The committee's website explains its role: "The
committee only gives advice. It is not a governmental body and its
advice has no binding force, although successive bar counsel have
stated that as a general rule, they will not take disciplinary
action against lawyers who follow the committee's advice if they
have given the committee all the relevant facts. That, however, is
a matter of bar counsel's policy, not of committee power. As might
be expected when the subject matter involves sensitive questions of
lawyers' obligations, bar counsel has very occasionally expressed
public disagreement with the committee's views."

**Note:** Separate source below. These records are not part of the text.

/-- The queue pairs whose arrivals wait for a context. -/
def waitingQps (k i : Nat) (d : Dev) : List Nat :=
  (quad k d).waits.filterMap (fun w => match w with | .arrival c n => if c = i then some n else none | .post _ _ _ => none)

/-- An arrival that waited runs again. -/
def rerun (n : Nat) (d : Dev) : Dev :=
  match qpOf n d with
  | some q =>
    (match q.busy with
     | some (.matching _ p) =>
       d |> updQp n (fun q => { q with busy := none, held := [] }) |> runQueue n ((p :: q.held).map (fun x => (x, 0)))
     | _ => d)
  | none => d

/-- A context is destroyed: its lists emptied with a status, its entry freed (R335, R353). -/
def destroyCtx (k i status : Nat) (d : Dev) : Dev :=
  let ns := waitingQps k i d
  d |> endWaits k i 0x0F |> emptyCtx k i status |> putCtx k i none |> (fun d => countQuad k (poolFree k d) d) |> forEach ns rerun

/-- A context becomes FAILED (R351). The status of posts that wait for it is not stated, a free value (log entry 40). -/
def failCtx (k i : Nat) (d : Dev) : Dev :=
  match ctxOf k i d with
  | none => d
  | some c =>
    let ns := waitingQps k i d
    d |> putCtx k i (some { c with failed := true }) |> takeFree |> endWaits k i (free 8 d) |> emptyCtx k i 9
      |> raise Ev.MATCH_ECC_UNCORR k |> forEach ns rerun

/-- Match contexts of a slice. -/
def sliceCtxs (n : Nat) (d : Dev) : Nat :=
  (d.eng.quads.map (fun kq => (kq.2.ctxs.filter (fun e => match e.2 with | some c => c.slice == n | none => false)).length)).sum

/-- The context entries of a quadrant that are free. -/
def freeCtxs (k : Nat) (d : Dev) : List Nat := (List.range 4096).filter (fun i => (ctxOf k i d).isNone)

/-- The free entry that CTX_CREATE takes: R335 says that there is one and not which, a free value (log entry 20). -/
def pickCtx (k : Nat) (d : Dev) : Nat := (freeCtxs k d).getD (free 12 d % (freeCtxs k d).length) 0

/-- An MTE command (R335): CMD_STATUS, CMD_IDX, the data it returns, and the state. -/
def mteRun (k op idx : Nat) (b : List Byte) (own : Option Nat) (d : Dev) : Nat × Nat × List Byte × Dev :=
  let mine := fun c : MCtx => match own with | some s => c.slice == s | none => true
  let err := fun st : Nat => (st, idx, ([] : List Byte), d)
  match op with
  | 0 => (match ctxOf k idx d with
      | some c => if mine c then (0, idx, ctxBytes k idx c d, d) else err 2
      | none => err 1)
  | 1 =>
    let c : MCtx := { ctxid := fieldLe b 0 4, slice := fieldLe b 4 2 % 4096, failed := false, rcqn := fieldLe b 8 4 % 2 ^ 24,
                      uxMax := fieldLe b 12 4 % 2 ^ 24, postStamp := 0, arrStamp := 0 }
    if !mine c then err 2
    else if quadOf c.slice c.ctxid ≠ k ∨ !ownsNum c.slice c.rcqn d then err 3
    else if (findCtx k c.slice c.ctxid d).isSome then err 5
    else if slRd Reg.SLC_MAX_CTX c.slice d ≤ sliceCtxs c.slice d ∨ freeCtxs k d = [] then err 4
    else (0, pickCtx k d, [], let d1 := d |> takeFree |> putCtx k (pickCtx k d) (some c); countQuad k (poolFree k d1) d1)
  | 2 => (match ctxOf k idx d with
      | some c => if mine c then (0, idx, [], destroyCtx k idx 0x0E d) else err 2
      | none => err 1)
  | _ => err 3

/-- CMD_GO of an MTE page (R335, R354). -/
def mteGo (k : Nat) (d : Dev) : Dev :=
  let (st, i, b, d1) := mteRun k (rd Reg.MTE_CMD_OP k d) (rd Reg.MTE_CMD_IDX k d) (regBytes Reg.MTE_CMD_DATA k 8 d) none d
  d1 |> putRegBytes Reg.MTE_CMD_DATA k b |> wr Reg.MTE_CMD_IDX k i |> wr Reg.MTE_CMD_STATUS k st |> raise Ev.MATCH_CMD_DONE k

/-- A write of CMD_GO while CMD_OP names the command. -/
def mteCmd (k op : Nat) (d : Dev) : Dev :=
  onlyIf (rd Reg.MTE_CMD_OP k d == op) (trigger 0x17 k 0x138 0 (fun _ => mteGo k)) d

/-- R335: CTX_QUERY returns a context entry. -/
def execCtxQuery (mte : Nat) (s : State) : Out := onEng (mteCmd mte 0) s

/-- R335: CTX_CREATE makes a context valid. -/
def execCtxCreate (mte : Nat) (s : State) : Out := onEng (mteCmd mte 1) s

The questions being asked by the various civilian attorneys for
the Navy all relate to their professional conduct as federal
lawyers in situations where their only relationship to
Massachusetts is that they are licensed to practice law in
Massachusetts. The first question for us is what law of
professional responsibility the Supreme Judicial Court would apply
in considering the questions being raised. That court has adopted a
nonstandard choice of law rule with respect to professional
responsibility matters. Our version of the ABA's Model Rule 8.5(b)
reads as follows:
In any exercise of the disciplinary authority of this
jurisdiction, the rules of professional conduct to be applied shall
be as follows:
- for conduct in connection with a matter pending before a
governmental tribunal, the rules of the jurisdiction in which the
tribunal sits, unless the rules of the tribunal provide otherwise;
and
- for any other conduct, the rules of the jurisdiction in which
the lawyer's principal office is located shall be applied, unless
the predominant effect of the conduct is in a different
jurisdiction, in which case the rules of that jurisdiction shall be
applied. A lawyer shall not be subject to discipline if the
lawyer's conduct conforms to the rules of a jurisdiction in which
the lawyer reasonably believes the predominant effect of the
lawyer's conduct will occur.
It seems difficult to view Massachusetts as the principal office
for any of the lawyers who have inquired about the furlough policy,
but in any event the predominant effect of the conduct involved
would seem to be where the inquirer is operating or perhaps it is
simply the nerve center of the whole Naval establishment. Wherever
the predominant effect is, it does not seem to be Massachusetts.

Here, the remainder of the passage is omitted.